Essa observação é inspirada pelo argumento de Veena Das e
Deborah Poole (2004:24) quando afirmam que o Estado desenvolve
técnicas de conhecimento e de poder para tornar as populações
situadas nas suas margens legíveis. Pois se a entidade chamada,
outrora e ainda hoje, de “povo” é percebida como festiva,
corajosa, religiosa, ela aparece também muitas vezes, no
discurso do Estado e dos dominantes, como incontrolável,
multiforme, ameaçadora – um sentimento reconstituído no título
Classes laboriosas e classes perigosas dado pelo historiador Louis
Chevalier ([1958]) a seu livro sobre a França do século XIX.

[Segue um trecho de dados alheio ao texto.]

-- ==== Sys2Proof/Machine/Regs.lean ====
section
/-! DEFINITION. The register fields of BAR0, one definition per field, in the order of the register tables of the chapters
(each docstring names the register and the file of spec/ whose table gives it): its byte address and the one or two strides of a
repeated register, its lowest bit and width, its access code (R13), its reset value and the reset that restores it (R14). -/

namespace Sys2Proof.Machine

E nessa perspectiva que gostaria de examinar as
orientações políticas atuais onde o Estado adota as categorias
jurídicas e legais baseadas no pressuposto de identidades
obviamente diferenciadas, historicamente e culturamente
fundamentadas. Parece-me, na verdade, que podemos e devemos
/indagar se essas políticas, enunciadas como tentativas de
reverter a desigualdade resultante da história do país, através
da atribuição de diversos direitos especiais, não remetem
também a tentativas renovadas de colocar ordem na desordem do
“povo”. Essa organização das margens passa pela busca de
correspondências entre os agenciamentos territoriais e
populacionais. Por um lado, procura-se homogeneizar, ou afirmar
a homogeneidade de uma população ocupando um dado território.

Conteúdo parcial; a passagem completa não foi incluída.